• _Data for review_:
_ _ _ _ _
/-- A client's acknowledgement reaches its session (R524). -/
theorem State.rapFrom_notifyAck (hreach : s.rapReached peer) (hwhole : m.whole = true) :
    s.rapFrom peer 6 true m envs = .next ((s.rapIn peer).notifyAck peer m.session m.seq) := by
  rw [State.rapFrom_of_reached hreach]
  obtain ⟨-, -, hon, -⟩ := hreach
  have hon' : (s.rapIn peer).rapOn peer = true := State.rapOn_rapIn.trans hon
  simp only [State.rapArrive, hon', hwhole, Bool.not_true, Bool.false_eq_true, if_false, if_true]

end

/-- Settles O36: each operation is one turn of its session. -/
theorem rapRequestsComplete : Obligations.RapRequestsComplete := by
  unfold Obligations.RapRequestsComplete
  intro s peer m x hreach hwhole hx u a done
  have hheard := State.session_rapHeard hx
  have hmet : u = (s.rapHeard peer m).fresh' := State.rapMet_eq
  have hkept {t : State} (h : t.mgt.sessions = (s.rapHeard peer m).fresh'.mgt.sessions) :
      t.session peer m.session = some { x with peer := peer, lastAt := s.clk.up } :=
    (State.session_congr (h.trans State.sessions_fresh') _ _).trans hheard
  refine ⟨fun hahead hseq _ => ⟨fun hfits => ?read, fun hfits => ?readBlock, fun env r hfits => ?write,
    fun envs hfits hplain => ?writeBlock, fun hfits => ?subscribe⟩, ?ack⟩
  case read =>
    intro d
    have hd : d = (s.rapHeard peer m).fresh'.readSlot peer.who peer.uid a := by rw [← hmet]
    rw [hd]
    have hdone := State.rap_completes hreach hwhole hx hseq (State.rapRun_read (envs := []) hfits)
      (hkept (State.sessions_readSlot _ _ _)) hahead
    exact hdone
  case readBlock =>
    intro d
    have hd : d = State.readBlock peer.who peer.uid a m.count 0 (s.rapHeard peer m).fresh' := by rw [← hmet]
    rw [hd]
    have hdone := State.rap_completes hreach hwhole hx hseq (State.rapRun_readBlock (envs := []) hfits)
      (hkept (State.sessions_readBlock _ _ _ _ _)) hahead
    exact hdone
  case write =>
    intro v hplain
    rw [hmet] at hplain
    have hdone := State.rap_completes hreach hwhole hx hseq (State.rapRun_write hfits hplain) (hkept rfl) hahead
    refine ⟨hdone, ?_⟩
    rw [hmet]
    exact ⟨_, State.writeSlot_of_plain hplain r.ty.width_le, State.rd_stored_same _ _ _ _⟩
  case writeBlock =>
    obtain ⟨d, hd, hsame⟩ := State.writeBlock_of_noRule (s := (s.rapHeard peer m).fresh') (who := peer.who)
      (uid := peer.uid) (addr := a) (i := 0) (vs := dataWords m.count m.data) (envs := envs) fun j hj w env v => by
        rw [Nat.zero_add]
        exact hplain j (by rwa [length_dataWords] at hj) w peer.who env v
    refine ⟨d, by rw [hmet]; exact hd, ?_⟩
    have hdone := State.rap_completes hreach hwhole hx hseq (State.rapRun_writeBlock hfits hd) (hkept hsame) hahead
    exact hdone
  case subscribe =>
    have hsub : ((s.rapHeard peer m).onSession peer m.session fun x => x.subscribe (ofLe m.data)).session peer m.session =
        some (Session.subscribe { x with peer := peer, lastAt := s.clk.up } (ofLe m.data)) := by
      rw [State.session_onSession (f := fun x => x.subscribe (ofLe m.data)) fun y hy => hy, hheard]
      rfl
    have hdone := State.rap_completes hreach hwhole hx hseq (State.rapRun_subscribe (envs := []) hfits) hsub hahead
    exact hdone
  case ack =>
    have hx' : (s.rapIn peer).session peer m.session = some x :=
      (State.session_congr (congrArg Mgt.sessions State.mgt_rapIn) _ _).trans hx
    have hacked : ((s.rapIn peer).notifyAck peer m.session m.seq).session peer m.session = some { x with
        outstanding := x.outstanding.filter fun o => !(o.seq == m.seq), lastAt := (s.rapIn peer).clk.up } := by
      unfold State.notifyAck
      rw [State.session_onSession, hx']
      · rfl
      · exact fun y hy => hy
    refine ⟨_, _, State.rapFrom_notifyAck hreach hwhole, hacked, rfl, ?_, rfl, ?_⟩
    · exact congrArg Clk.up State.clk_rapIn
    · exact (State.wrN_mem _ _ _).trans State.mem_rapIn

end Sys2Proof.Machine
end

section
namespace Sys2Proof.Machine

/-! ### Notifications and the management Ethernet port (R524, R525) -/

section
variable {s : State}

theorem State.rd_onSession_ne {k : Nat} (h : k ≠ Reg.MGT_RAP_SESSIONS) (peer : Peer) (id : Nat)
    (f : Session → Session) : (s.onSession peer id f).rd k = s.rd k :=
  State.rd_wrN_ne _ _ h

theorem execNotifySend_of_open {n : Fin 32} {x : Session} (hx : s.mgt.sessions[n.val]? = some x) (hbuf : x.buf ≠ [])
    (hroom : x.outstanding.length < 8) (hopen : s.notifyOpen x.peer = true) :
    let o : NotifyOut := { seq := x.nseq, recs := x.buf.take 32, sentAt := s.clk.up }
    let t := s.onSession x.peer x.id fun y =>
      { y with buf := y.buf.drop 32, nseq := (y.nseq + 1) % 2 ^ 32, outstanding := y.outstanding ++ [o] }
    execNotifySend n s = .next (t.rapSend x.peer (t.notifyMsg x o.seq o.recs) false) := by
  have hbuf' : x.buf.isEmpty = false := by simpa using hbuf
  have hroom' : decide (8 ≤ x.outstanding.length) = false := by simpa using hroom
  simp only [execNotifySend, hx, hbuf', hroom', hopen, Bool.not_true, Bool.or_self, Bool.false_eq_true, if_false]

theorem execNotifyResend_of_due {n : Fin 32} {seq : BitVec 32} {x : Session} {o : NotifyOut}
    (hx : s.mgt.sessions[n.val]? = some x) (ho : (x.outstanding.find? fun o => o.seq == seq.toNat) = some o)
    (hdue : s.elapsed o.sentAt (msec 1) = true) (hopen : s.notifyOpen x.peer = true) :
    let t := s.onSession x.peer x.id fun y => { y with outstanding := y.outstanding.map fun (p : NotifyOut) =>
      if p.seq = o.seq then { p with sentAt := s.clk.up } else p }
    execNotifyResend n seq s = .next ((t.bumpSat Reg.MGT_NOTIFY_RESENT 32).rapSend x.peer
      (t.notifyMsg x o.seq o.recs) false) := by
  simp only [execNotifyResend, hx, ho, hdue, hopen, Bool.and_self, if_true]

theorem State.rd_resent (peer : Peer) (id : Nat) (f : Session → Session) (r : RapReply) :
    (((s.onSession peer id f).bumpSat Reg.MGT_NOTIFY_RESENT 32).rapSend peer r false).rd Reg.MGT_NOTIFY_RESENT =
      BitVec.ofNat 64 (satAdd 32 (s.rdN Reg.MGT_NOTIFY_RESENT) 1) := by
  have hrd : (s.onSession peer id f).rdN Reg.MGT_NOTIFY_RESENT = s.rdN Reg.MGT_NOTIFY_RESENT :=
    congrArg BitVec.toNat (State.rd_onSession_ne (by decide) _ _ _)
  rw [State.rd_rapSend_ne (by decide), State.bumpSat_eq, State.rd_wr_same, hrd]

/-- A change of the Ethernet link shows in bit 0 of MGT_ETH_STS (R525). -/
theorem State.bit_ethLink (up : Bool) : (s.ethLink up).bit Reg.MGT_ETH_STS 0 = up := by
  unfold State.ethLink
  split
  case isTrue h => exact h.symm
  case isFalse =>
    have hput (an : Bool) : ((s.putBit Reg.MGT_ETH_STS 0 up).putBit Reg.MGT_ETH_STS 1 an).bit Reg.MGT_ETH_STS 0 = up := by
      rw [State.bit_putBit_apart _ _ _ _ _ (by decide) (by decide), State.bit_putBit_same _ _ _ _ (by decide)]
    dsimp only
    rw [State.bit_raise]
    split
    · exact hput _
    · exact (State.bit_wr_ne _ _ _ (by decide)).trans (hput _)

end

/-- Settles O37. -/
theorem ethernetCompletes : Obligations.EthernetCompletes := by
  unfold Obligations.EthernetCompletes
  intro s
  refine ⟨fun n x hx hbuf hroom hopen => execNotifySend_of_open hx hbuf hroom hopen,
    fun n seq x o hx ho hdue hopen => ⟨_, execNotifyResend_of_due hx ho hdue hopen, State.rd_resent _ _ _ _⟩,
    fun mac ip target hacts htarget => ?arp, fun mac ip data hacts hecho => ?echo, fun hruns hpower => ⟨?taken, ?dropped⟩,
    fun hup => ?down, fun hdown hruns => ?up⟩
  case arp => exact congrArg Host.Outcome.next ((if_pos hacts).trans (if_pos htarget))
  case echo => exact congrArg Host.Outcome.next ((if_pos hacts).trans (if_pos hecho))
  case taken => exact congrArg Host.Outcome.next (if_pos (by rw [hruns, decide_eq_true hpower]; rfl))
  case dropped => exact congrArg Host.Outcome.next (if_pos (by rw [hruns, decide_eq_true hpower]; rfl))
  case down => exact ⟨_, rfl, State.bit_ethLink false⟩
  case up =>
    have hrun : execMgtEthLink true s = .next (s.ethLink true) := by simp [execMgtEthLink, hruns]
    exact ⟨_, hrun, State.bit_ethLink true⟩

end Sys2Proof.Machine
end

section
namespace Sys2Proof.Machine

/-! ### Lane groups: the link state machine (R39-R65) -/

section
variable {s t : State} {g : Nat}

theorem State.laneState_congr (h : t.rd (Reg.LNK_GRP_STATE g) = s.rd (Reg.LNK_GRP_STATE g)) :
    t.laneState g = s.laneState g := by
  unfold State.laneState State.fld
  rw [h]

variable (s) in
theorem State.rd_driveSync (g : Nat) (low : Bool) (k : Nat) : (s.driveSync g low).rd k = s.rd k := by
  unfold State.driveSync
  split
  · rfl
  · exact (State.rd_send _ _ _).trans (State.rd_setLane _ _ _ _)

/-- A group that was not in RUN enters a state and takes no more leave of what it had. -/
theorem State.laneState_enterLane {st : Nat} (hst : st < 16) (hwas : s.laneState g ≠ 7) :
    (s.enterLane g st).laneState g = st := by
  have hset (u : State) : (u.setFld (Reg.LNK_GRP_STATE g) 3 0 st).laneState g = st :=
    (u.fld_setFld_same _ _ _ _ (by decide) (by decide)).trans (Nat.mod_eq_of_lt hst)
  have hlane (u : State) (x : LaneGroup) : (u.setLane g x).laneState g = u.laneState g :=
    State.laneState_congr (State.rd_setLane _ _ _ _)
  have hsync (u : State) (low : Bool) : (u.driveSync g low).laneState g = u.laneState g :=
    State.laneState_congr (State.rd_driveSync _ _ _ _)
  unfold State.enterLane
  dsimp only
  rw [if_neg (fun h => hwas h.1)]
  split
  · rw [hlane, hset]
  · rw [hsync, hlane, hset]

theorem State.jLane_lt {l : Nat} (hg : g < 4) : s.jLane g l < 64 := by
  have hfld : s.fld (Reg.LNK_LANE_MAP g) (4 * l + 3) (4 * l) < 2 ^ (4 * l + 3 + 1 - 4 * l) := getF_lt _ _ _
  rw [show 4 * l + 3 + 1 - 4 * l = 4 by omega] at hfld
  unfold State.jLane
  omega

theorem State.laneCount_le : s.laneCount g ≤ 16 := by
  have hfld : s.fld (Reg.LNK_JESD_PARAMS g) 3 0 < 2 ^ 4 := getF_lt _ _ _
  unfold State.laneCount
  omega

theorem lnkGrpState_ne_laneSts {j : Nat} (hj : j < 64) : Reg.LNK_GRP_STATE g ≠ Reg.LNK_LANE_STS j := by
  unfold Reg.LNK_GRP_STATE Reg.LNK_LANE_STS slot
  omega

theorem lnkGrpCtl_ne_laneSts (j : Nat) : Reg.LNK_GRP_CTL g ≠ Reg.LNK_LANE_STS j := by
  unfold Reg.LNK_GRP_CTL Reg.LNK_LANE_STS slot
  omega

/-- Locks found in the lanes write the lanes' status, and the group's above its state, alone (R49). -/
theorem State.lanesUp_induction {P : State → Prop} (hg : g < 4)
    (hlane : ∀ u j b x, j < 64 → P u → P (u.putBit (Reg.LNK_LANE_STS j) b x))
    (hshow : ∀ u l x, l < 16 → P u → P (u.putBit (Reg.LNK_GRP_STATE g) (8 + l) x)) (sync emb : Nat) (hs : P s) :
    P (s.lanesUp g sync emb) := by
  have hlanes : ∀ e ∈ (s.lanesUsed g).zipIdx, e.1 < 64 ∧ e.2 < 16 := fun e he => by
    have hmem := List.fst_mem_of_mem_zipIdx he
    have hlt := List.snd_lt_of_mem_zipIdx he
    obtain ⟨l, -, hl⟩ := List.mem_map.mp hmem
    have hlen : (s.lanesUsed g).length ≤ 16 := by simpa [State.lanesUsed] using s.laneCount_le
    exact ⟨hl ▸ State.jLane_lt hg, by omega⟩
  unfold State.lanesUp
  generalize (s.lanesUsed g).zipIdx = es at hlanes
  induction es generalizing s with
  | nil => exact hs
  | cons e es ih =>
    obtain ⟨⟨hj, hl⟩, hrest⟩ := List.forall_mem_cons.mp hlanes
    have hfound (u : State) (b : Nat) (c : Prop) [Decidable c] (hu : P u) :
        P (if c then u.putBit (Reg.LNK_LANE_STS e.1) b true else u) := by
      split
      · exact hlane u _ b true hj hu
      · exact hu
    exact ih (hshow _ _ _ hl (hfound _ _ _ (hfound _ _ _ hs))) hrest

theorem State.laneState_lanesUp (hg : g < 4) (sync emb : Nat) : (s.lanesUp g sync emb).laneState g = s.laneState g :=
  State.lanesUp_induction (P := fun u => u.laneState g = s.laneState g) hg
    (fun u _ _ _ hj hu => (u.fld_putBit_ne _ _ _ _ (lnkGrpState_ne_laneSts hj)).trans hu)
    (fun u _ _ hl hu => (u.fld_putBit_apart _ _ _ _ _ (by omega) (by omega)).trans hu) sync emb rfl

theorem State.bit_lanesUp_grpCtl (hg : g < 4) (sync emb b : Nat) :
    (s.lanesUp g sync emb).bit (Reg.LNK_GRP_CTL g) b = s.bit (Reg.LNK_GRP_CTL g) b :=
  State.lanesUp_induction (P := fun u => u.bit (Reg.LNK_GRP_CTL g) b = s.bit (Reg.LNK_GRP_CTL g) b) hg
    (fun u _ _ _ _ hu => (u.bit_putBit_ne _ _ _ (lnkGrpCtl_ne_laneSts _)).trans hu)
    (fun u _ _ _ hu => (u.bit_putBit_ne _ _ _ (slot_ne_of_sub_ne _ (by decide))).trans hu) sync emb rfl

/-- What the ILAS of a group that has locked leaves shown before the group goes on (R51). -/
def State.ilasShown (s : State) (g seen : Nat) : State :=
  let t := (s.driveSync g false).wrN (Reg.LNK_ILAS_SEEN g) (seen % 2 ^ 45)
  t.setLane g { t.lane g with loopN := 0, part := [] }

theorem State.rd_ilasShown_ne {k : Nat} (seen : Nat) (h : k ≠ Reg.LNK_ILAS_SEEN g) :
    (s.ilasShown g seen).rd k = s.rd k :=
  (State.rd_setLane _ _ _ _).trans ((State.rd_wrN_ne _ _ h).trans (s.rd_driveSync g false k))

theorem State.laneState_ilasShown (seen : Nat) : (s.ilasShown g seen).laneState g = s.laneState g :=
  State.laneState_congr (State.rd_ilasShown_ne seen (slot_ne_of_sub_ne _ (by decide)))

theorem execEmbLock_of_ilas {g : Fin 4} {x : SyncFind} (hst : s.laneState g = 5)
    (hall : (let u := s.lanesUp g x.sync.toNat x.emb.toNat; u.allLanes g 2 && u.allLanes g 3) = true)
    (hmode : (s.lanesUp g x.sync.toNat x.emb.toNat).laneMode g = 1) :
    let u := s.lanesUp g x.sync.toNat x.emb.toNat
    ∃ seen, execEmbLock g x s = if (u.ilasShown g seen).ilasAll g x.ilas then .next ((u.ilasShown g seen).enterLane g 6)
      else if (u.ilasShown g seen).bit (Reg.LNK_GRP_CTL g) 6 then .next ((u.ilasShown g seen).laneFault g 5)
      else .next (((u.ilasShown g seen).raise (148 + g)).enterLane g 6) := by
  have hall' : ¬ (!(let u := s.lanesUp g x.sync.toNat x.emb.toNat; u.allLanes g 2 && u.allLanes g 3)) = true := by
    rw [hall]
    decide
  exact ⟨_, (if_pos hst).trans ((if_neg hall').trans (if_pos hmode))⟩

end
_ _ _ _ _
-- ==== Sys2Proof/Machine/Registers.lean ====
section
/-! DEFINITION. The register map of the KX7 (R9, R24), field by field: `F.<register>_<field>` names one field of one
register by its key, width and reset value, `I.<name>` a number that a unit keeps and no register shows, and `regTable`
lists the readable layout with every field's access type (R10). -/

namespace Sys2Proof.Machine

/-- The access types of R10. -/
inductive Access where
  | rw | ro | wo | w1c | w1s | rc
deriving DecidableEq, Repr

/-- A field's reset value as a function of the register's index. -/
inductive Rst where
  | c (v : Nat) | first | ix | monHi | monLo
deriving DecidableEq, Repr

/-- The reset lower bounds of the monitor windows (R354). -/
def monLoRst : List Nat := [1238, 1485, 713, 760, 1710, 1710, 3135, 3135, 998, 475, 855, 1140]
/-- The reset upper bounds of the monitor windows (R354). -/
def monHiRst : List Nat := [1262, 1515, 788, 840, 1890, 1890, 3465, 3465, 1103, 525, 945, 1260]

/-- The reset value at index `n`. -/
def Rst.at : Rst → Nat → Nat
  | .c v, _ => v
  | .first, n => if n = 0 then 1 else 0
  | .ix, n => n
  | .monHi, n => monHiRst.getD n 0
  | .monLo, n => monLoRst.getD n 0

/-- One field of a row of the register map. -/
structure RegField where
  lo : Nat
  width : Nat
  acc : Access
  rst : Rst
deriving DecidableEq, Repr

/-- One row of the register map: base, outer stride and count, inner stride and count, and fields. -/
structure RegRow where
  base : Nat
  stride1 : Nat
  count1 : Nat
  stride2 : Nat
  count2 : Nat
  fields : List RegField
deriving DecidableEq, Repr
_ _ _ _ _
• _Prompt_: Reproduce exactly, and only, the part of the listing above that begins at the line with "rw [State.bit_putBit_apart _" and goes on through the line with "what it had. -/".

• _Answer to this task_:
      rw [State.bit_putBit_apart _ _ _ _ _ (by decide) (by decide), State.bit_putBit_same _ _ _ _ (by decide)]
    dsimp only
    rw [State.bit_raise]
    split
    · exact hput _
    · exact (State.bit_wr_ne _ _ _ (by decide)).trans (hput _)

end

/-- Settles O37. -/
theorem ethernetCompletes : Obligations.EthernetCompletes := by
  unfold Obligations.EthernetCompletes
  intro s
  refine ⟨fun n x hx hbuf hroom hopen => execNotifySend_of_open hx hbuf hroom hopen,
    fun n seq x o hx ho hdue hopen => ⟨_, execNotifyResend_of_due hx ho hdue hopen, State.rd_resent _ _ _ _⟩,
    fun mac ip target hacts htarget => ?arp, fun mac ip data hacts hecho => ?echo, fun hruns hpower => ⟨?taken, ?dropped⟩,
    fun hup => ?down, fun hdown hruns => ?up⟩
  case arp => exact congrArg Host.Outcome.next ((if_pos hacts).trans (if_pos htarget))
  case echo => exact congrArg Host.Outcome.next ((if_pos hacts).trans (if_pos hecho))
  case taken => exact congrArg Host.Outcome.next (if_pos (by rw [hruns, decide_eq_true hpower]; rfl))
  case dropped => exact congrArg Host.Outcome.next (if_pos (by rw [hruns, decide_eq_true hpower]; rfl))
  case down => exact ⟨_, rfl, State.bit_ethLink false⟩
  case up =>
    have hrun : execMgtEthLink true s = .next (s.ethLink true) := by simp [execMgtEthLink, hruns]
    exact ⟨_, hrun, State.bit_ethLink true⟩

end Sys2Proof.Machine
end

section
namespace Sys2Proof.Machine

/-! ### Lane groups: the link state machine (R39-R65) -/

section
variable {s t : State} {g : Nat}

theorem State.laneState_congr (h : t.rd (Reg.LNK_GRP_STATE g) = s.rd (Reg.LNK_GRP_STATE g)) :
    t.laneState g = s.laneState g := by
  unfold State.laneState State.fld
  rw [h]

variable (s) in
theorem State.rd_driveSync (g : Nat) (low : Bool) (k : Nat) : (s.driveSync g low).rd k = s.rd k := by
  unfold State.driveSync
  split
  · rfl
  · exact (State.rd_send _ _ _).trans (State.rd_setLane _ _ _ _)

/-- A group that was not in RUN enters a state and takes no more leave of what it had. -/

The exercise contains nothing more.